We also considered 21 age-matched German monolinguals (range = 8.1 to
10.6; mean age: 9.4) who attended a German school in Cologne (Germany).
All children (bilinguals and monolinguals) had no history of cognitive or
linguistic impairment or hearing loss (Andreou et al. 2015). To assess their
language proficiency in German (i.e., the language under analysis in this
contribution), we administered the productive vocabulary test normed for
German children (Petermann et al. 2010).
4.2. Materials
The material consists of 46 story retellings produced in German (25 by the
bilingual children and 21 by the monolinguals). The narratives were elicited
using the Edmonton Narrative Norms Instrument (ENNI) designed by
Schneider et al. (2005). ENNI includes six stories, divided into three groups
of increasing complexity.
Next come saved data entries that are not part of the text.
-- ==== Sys2Proof/Machine/Predicate.lean ====
section
/-!
DEFINITION. Predicates, special registers and the SYS group (R19, R109, R110, R112-R115), and the fate of reserved
encodings (R87, R90).
-/

namespace Sys2Proof.Machine

/-- Domain codes of work levels (R6, R383). -/
def domSet : Nat := 1
/-- Core. -/
def domCore : Nat := 2
/-- Cluster. -/
def domCluster : Nat := 3
/-- Die. -/
def domDie : Nat := 4
/-- Pair. -/
def domPair : Nat := 6

/-- The cores of a launch's rectangle in ascending (y, x) (R356, R383). -/
def Res.cores (r : Res) : List Nat := (List.range Config.numCores).filter r.inRect

/-- The number of declared levels (R383). -/
def Res.nlevel (r : Res) : Nat := recNat r.record 11 1
/-- The domain of a level (R381). -/
def Res.levelDom (r : Res) (k : Nat) : Nat := recNat r.record (128 + 8 * k) 1
/-- The launch runs on both cards (R381). -/
def Res.isPair (r : Res) : Bool := (recNat r.record 7 1).testBit 1

/-- The number of instances of a domain on some cores of this module (R383): micro-threads and sets by the slots each
core owns, retired slots included. -/
def State.instances (s : State) (l dom : Nat) (cores : List Nat) : Nat :=
  if dom = 0 then cores.foldl (fun a n => a + ((s.core n).owned l).length) 0
  else if dom = domSet then cores.foldl (fun a n => a + ((s.core n).sets l).length) 0
  else if dom = domCore then cores.length
  else if dom = domCluster then ((cores.map clusterOf).eraseDups).length
  else 1

/-- The instances of a domain on the cores of the twin's half of a launch (R383). How many slots and sets they hold this module
cannot see: the number is free between what the gang gives each core and what a core can hold (R24, R32, R269; log 9). -/
def State.twinInstances (s : State) (l : Nat) (r : Res) (dom : Nat) : Nat :=
  let cores := r.cores.length
  let free (lo : Nat) : Nat := cores * lo + s.draw % (cores * (Config.numSlots - lo) + 1)
  if dom = 0 then free (gangSlots r.record)
  else if dom = domSet then free (if gangSlots r.record = 0 then 0 else 1)
  else s.instances l dom r.cores

/-- LVLk (R19, R383): the index of a slot's instance of level k among those in its instance of level k + 1, or in the
whole launch, in ascending order of their keys. Instances of the twin's card 0 come before those of card 1. -/
def State.levelIndex (s : State) (n l slot k : Nat) : Nat :=
  match s.res? n l with
  | none => 0
  | some r =>
    if r.nlevel ≤ k then 0
    else
      let dom := r.levelDom k
      let outer := if k + 1 < r.nlevel then r.levelDom (k + 1) else if r.isPair then domPair else domDie
      let c := s.core n
      let (setNo, lane, _) := c.place l slot
      if outer = domSet then lane
      else
        let cores :=
          if outer = domCore then [n]
          else if outer = domCluster then r.cores.filter fun m => clusterOf m == clusterOf n
          else r.cores
        let before := cores.filter fun m => decide (m < n)
        let here :=
          if dom = 0 then s.instances l 0 before + (c.owned l).idxOf slot
          else if dom = domSet then s.instances l domSet before + setNo
          else if dom = domCore then before.length
          else if dom = domCluster then ((cores.map clusterOf).eraseDups).idxOf (clusterOf n)
          else 0
        let twins :=
          if outer = domPair ∧ s.cardNo = 1 then s.twinInstances l r dom else 0
        here + twins

/-- What MOVS reads (R19, R110). -/
def State.special (s : State) (n l slot : Nat) (m : Micro) (idx : Nat) : Word :=
  let c := s.core n
  let (setNo, lane, set) := c.place l slot
  let w (v : Nat) : Word := BitVec.ofNat 32 v
  match idx with
  | 0 => 0#32
  | 1 => w lane
  | 2 => w (c.grantOf l)
  | 3 => w slot
  | 4 => m.gen.setWidth 32
  | 5 => w setNo
  | 6 => w (s.coreWord n)
  | 7 => w (clusterOf n)
  | 8 => w l
  | 9 | 10 | 11 | 12 | 13 | 14 | 15 | 16 => w (s.levelIndex n l slot (idx - 9))
  | 17 => loWord c.cyc
  | 18 => m.cych.getD (hiWord c.cyc)
  | 19 => m.fflags.setWidth 32
  | 20 => m.frm.setWidth 32
  | 21 => BitVec.ofInt 32 (match Tbl.get? c.res l with | some r => r.budget | none => 0)
  | 22 => m.csp
  | 23 => m.resume
  | 24 | 25 | 26 | 27 => (c.cwp[idx - 24]?).getD 0#32
  | 28 => c.stale
  | 29 => w m.role
  | 30 => w set.length
  | _ => 0#32

/-- The core's cycle counter has moved on by a free number of cycles when it is read (R19, R374; log 9). -/
def State.passTime (s : State) (n : Nat) : State :=
  { (s.modCore n fun c => { c with cyc := c.cyc + BitVec.ofNat 64 s.draw }) with fresh := s.fresh + 1 }

/-- MOVS: a special register; a read of CYC latches the high word in CYCH (R19, R110). -/
def execMovs (d : Reg) (idx : BitVec 6) (s : State) : Out :=
  match s.seat? with
  | none => .next s
  | some (n, _, _, g) =>
    let s := if idx.toNat = 17 ∨ idx.toNat = 18 then s.passTime n else s
    lanes 4 1 (fun c slot m => do
      if 31 ≤ idx.toNat then .error .illegal
      else
        m.need [d]
        m.wrOk d 1
        let m := m.setReg d (s.special n g.launch slot m idx.toNat)
        .ok (if idx.toNat = 17 then { m with cych := some (hiWord c.cyc) } else m)) s

/-- A predicate computed from two (R109). -/
def Micro.pred2 (m : Micro) (f : Bool → Bool → Bool) (d a b : PReg) : Except Flt Micro :=
  .ok (m.setPred d (f (m.pred a) (m.pred b)))

/-- PAND (R109). -/
def execPand (d a b : PReg) (s : State) : Out := alu 1 (fun m => m.pred2 (fun x y => x && y) d a b) s

/-- POR (R109). -/
def execPor (d a b : PReg) (s : State) : Out := alu 1 (fun m => m.pred2 (fun x y => x || y) d a b) s

/-- PXOR (R109). -/
def execPxor (d a b : PReg) (s : State) : Out := alu 1 (fun m => m.pred2 (fun x y => xor x y) d a b) s

/-- PNOT (R109). -/
def execPnot (d a : PReg) (s : State) : Out := alu 1 (fun m => m.pred2 (fun x _ => !x) d a a) s

/-- P2G: p0 to p7 in bits 0 to 7 (R109). -/
def execP2g (d : Reg) (s : State) : Out := alu 1 (fun m => m.op0 (0#24 ++ 1#1 ++ m.preds) d) s

/-- G2P: the predicates that b's bits 0 to 6 name take a's bits (R109). -/
def execG2p (a b : Reg) (s : State) : Out :=
  alu 1 (fun m => do
    m.need [a, b]
    let x ← m.rd a
    let y ← m.rd b
    let mask : BitVec 7 := y.setWidth 7
    .ok { m with preds := (m.preds &&& ~~~mask) ||| (x.setWidth 7 &&& mask) }) s

/-- NOP: nothing but its place in the body; it weighs nothing (R112, R188). -/
def execNop (s : State) : Out := alu 0 (fun m => .ok m) s

/-- TRAP: the precise fault TRAP with the value of a (R112, R113). -/
def execTrap (a : Reg) (s : State) : Out :=
  alu 1 (fun m => do
    m.need [a]
    let x ← m.rd a
    .error (.trap x)) s

/-- EBRK: the precise fault breakpoint (R112, R113). -/
def execEbrk (s : State) : Out := alu 1 (fun _ => .error .breakpoint) s

/-- FSTAT: FFLAGS read, then the flags a names cleared (R114). -/
def execFstat (d a : Reg) (s : State) : Out :=
  alu 1 (fun m => do
    m.need [d, a]
    let x ← m.rd a
    m.wrOk d 1
    .ok { m.setReg d (m.fflags.setWidth 32) with fflags := m.fflags &&& ~~~(x.setWidth 5) }) s

/-- SETRM: the old FRM into d and a new mode; a value above 4 is a reserved code (R115). -/
def execSetrm (d a : Reg) (s : State) : Out :=
  alu 1 (fun m => do
    m.need [d, a]
    let x ← m.rd a
    m.wrOk d 1
    if x.toNat ≤ 4 then .ok { m.setReg d (m.frm.setWidth 32) with frm := x.setWidth 3 }
    else .error (.reserved 0)) s

end Sys2Proof.Machine
end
For our task, we used the two most complex ones.
Each of them consists of 13 pictures (with no text) which represent a series
of events involving two major characters (of different gender) and two
minor ones (of different gender, too). Bilinguals were asked to produce two
stories (one for each language). We will consider only the stories told in
German. Monolinguals produced only one story.
The task was administered as a sequence of Power Point slides on a
computer screen. First, participants had to choose one of three envelopes,
each containing one of the two stories. They were told that each envelope
contained a different story. Then, they looked at the story pictures two by
two, while listening to the model story on the headphones. Finally, once the
thirteen picture synopsis had appeared on the screen, they had to retell the
story to the investigator, who feigned ignorance of the plot. The stories were
audio-recorded and then transcribed by German native speakers. We refer to
Andreou et al. (2015) for further details concerning the methodology and
the procedure of the experiment.
4.3. Analysis
Unit of analysis is the clause defined by the occurrence of a verb. For each
clause, we identified REs denoting animate characters. In line with Kibrik
(2011) – see Section 2 – our analysis focuses on the activation encoded by
REs, distinguishing between pronouns (PRON) and definite noun phrases
(DEFDP, including proper names and possessive noun phrases consisting of
a possessive adjective followed by a noun, e.g., seine Mutter ‘his mother’).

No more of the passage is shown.